REPUBLIKA.CO.ID, ISLAMABAD -- Petugas penegak hukum Pakistan membawa surat perintah penahanan ke kediaman mantan Perdana Menteri Imran Khan. Ia didakwa atas kasus pembelian dan penjualan hadiah. Penangkapan ini masalah hukum terbaru yang dihadapi mantan atlet kriket itu.
Dikutip dari Aljazirah, Senin (6/3/2023) Khan menghindari penangkapan saat petugas tiba di rumahnya di Lahore. Inspektur polisi pun mendatangi kamarnya tapi pria 70 tahun itu sudah tidak ada di sana.
Sejak Khan diturunkan pada April 2022 lalu Partai Pakistan Tehreek-e-Insaf (PTI) yang ia pimpin menghadapi 70 dakwaan. Termasuk penghasutan, korupsi dan terorisme. Khan membantah semua dakwaan terhadapnya.
Salah satu kasus besar yang menimpa Khan adalah yang dilaporkan anggota partai berkuasa Pakistan Muslim League Nawaz (PML-N) bulan Agustus tahun lalu. Khan dituduh membeli hadiah untuk diberikan pada perwakilan luar negeri dari penyimpanan hadiah negara yang disebut Toshakhana tapi tidak mengungkapkan asetnya dalam deklarasi yang diberikan ke Komisi Pemilihan Pakistan.
Khan membantah tuduhan itu dengan mengatakan ia membeli hadiah sesuai dengan peraturan dan pedoman resmi dan mendeklarasikannya dalam pajak pengembaliannya. Dua bulan kemudian Komisi Pemilihan Umum menangguhkan Khan dari parlemen dengan tuduhan 'praktik korupsi.'
Tim hukum Khan menolak keputusan komisi dengan mengatakan putusan itu tidak hanya menyerang klien mereka tapi juga 'rakyat dan konstitusi Pakistan'.
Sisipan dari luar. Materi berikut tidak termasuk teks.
/-- A function's command and event mailboxes with their registers (R33 to R35). -/
structure Mbx where
  /-- STATE, 3 bits (R35). Reset IDLE. -/
  state : MbxState
  /-- RESULT, 8 bits (R35). Reset 0x00. -/
  result : Byte
  /-- TOKEN, 16 bits (R35). Reset 0x0000. -/
  token : BitVec 16
  /-- The 4 KiB command mailbox (R33). Reset: zeros, DESIGN CHOICE 0 (log entry 5). -/
  cmd : Mem
  /-- Ranges (offset, length) of the command mailbox whose bytes are undefined after a response (R38). Reset: none. -/
  cmdUndef : List (Nat × Nat)
  /-- Bytes written while POSTED: the values firmware's copy may hold, by offset (R40). Reset: none. -/
  mixed : Tbl Bytes
  /-- TOKEN of the command as firmware copied it: of its response and its progress records (R38, R40). Reset 0x0000. -/
  copyToken : BitVec 16
  /-- Place in GO order of the posted command (R41). Reset 0, DESIGN CHOICE (the model's own, log entry 44). -/
  goOrder : Nat
  /-- Module time at which the command became RUNNING (R38, R44). Reset 0, DESIGN CHOICE (the model's own, log entry 44). -/
  runAt : Nat
  /-- OPCODE of the command taken (R38). Reset 0, DESIGN CHOICE (the model's own, log entry 44). -/
  opcode : Nat
  /-- TIMEOUT_MS of the command taken (R38, R44). Reset 0, DESIGN CHOICE (the model's own, log entry 44). -/
  timeoutMs : Nat
  /-- The long command RUNNING, if one is, and whether it has committed (R42, R57). Reset none. -/
  long : Option (LongJob × Bool)
  /-- The answer (code, DETAIL, payload) of a long command that ended while firmware restarts (R57). Reset none. -/
  deferred : Option (Nat × Nat × Bytes)
  /-- MBX_EVT_PROD, WRAP and INDEX, 7 bits (R35). Reset 0. -/
  evtProd : BitVec 7
  /-- MBX_EVT_CONS, WRAP and INDEX, 7 bits (R35). Reset 0. -/
  evtCons : BitVec 7
  /-- The records written into the 64 slots of the event mailbox (R48); a slot never written holds zeros, DESIGN CHOICE (log entry 5).
  Reset: none written. -/
  evtSlots : Tbl EvtRec
  /-- The backlog of up to 192 records, in SEQ order (R52). Reset: empty. -/
  backlog : List EvtRec
  /-- MBX_EVT_LOST, 32 bits, read clears (R35). Reset 0. -/
  lost : Nat
  /-- Records discarded since the last LOST_MARKER, and the SEQ of the first of them (R52). Reset (0, 0). -/
  marker : Nat × Nat
  /-- SEQ of the next event record, 32 bits (R49). Reset 0. -/
  seq : Nat
  /-- EVT_EN of MBX_INT_CTRL, 1 bit (R35). Reset 0. -/
  evtEn : Bool
  /-- DONE_EN of MBX_INT_CTRL, 1 bit (R35). Reset 0. -/
  doneEn : Bool
  deriving DecidableEq, Repr

/-- The mailbox at reset (R35, R58). -/
def Mbx.reset : Mbx where
  state := .idle
  result := 0
  token := 0
  cmd := []
  cmdUndef := []
  mixed := []
  copyToken := 0
  goOrder := 0
  runAt := 0
  opcode := 0
  timeoutMs := 0
  long := none
  deferred := none
  evtProd := 0
  evtCons := 0
  evtSlots := []
  backlog := []
  lost := 0
  marker := (0, 0)
  seq := 0
  evtEn := false
  doneEn := false

/-! ### Windows, events, MSI-X, counters of a function (R64 to R79, R429) -/

/-- The WIN_ registers (R65). -/
structure Win where
  /-- WIN_BASE BASE, 19 bits (R65). Reset 0. -/
  base : BitVec 19
  /-- WIN_CTRL ENABLE, 1 bit (R65). Reset 0. -/
  enable : Bool
  /-- WIN_CTRL WRITE_EN, 1 bit (R65). Reset 0. -/
  writeEn : Bool
  /-- WIN_STATUS FAULT, 1 bit, W1C (R65). Reset 0. -/
  fault : Bool
  deriving DecidableEq, Repr

/-- WIN_ registers at reset (R65). -/
def Win.reset : Win := ⟨0, false, false, false⟩

/-- The event controller of a function (R74, R75). -/
structure Evc where
  /-- Pending bits of sources 0 to 4,094, as the rising list of those set (R76). Reset: none set. -/
  pending : List Nat
  /-- Active bits, as the rising list of those set (R76). Reset: none set. -/
  active : List Nat
  /-- Route table entries s, 32 bits each; an absent entry is 0 (R75). Reset: all 0. -/
  route : Tbl Word32
  /-- EVC_THRESHOLD, 4 bits (R75). Reset 0. -/
  threshold : BitVec 4
  /-- EVC_CTRL MSG_EN, 1 bit (R75). Reset 0. -/
  msgEn : Bool
  deriving DecidableEq, Repr

/-- The event controller at reset (R75, R82). -/
def Evc.reset : Evc := ⟨[], [], [], 0, false⟩

/-- One MSI-X table entry (R62, R82). -/
structure MsixEntry where
  /-- Message address, 64 bits (R82). Reset 0. -/
  addr : Word64
  /-- Message data, 32 bits (R82). Reset 0. -/
  data : Word32
  /-- Vector mask bit (R79, R82). Reset 1. -/
  masked : Bool
  deriving DecidableEq, Repr

/-- An MSI-X table entry at reset: address and data 0, masked (R82). -/
def MsixEntry.reset : MsixEntry := ⟨0, 0, true⟩

/-- MSI-X of a function (R62, R79). -/
structure Msix where
  /-- The table in BAR4; an absent entry is at its reset (R82). Reset: every entry at its reset. -/
  table : Tbl MsixEntry
  /-- Pending-bit array in BAR4, as the rising list of bits set (R79). Reset: none set. -/
  pba : List Nat
  /-- MSI-X Enable in configuration space, 1 bit (R79, R82). Reset 0. -/
  enable : Bool
  /-- Function Mask in configuration space, 1 bit (R79, R82). Reset 0. -/
  fmask : Bool
  deriving DecidableEq, Repr

/-- MSI-X at reset (R82). -/
def Msix.reset : Msix := ⟨[], [], false, false⟩

/-- The always-on counters of a function and their shadow (R429, R430). -/
structure Counters where
  /-- The 26 live counters, 64 bits each (R430). Reset 0. -/
  live : List Nat
  /-- The shadow copy that reads return (R429). Reset 0. -/
  shadow : List Nat
  /-- CNT_SNAP_TIME, 64 bits (R429). Reset 0. -/
  snapTime : Nat
  /-- CNT_CTRL SNAP, 1 bit: the copy is in progress (R429). Reset 0. -/
  snap : Bool
  deriving DecidableEq, Repr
Pada bulan Agustus lalu Khan juga didakwa pasal terorisme atas pidatonya di Islamabad. Ia menyerang perwira polisi dan hakim perempuan yang memerintahkan penangkapan salah satu pembantu terdekatnya Shabaz Gill yang dituduh melakukan penyiksaan.
Dalam pidato itui Khan dituduh mengancam mengambil tindakan dengan mengambil jalur hukum terhadap perwira polisi Islamabad dan Hakim Zeba Chaudhry. Pada bulan September Pengadilan Tinggi Islamabad menolak dakwaan terhadapnya dengan mengatakan pernyataan Khan tidak masuk tingkat 'terorisme'.
Di bulan yang sama Komisi Pemilihan Umum menuduh Khan dan partainya menerima dana ilegal. Tuduhan ini dapat membuat mantan bintang kriket dan PTI dilarang berpolitik.
Dalam kasus yang berlarut-larut selama delapan tahun, PTI dituduh menerima dana dari luar negeri, hal itu melanggar undang-undang di Pakistan. PTI membantah tuduhan tersebut dengan mengatakan semua dana mereka berasal dari warga negara Pakistan.
Semua masalah hukum yang dihadapi Khan berawal ketika ia dipaksa mundur sebagai perdana menteri bulan April tahun lalu. Koalisi Pakistan Democratic Movement yang terdiri dari 10 partai memutuskan mosi tidak percaya setelah Khan berkuasa selama tiga setengah tahun.
Langkah parlemen ini menempatkan Khan masuk daftar perdana menteri Pakistan yang gagal menyelesaikan seluruh masa jabatannya. Tidak ada perdana menteri yang berhasil menyelesaikan masa tugasnya sejak negara itu merdeka tahun 1947.
Sejak itu Khan menggelar unjuk rasa untuk mendorong pemilihan umum lebih awal yang paling lambat digelar bulan Oktober. Ia juga mundur dari parlemen dan membubarkan dua parlemen di dua provinsi yang dikuasai partainya.
Ia mengklaim Amerika Serikat (AS) merupakan dalang yang memaksanya untuk mundur. Konspirasi yang juga melibatkan militer yang berpengaruh dan lawan-lawan politiknya.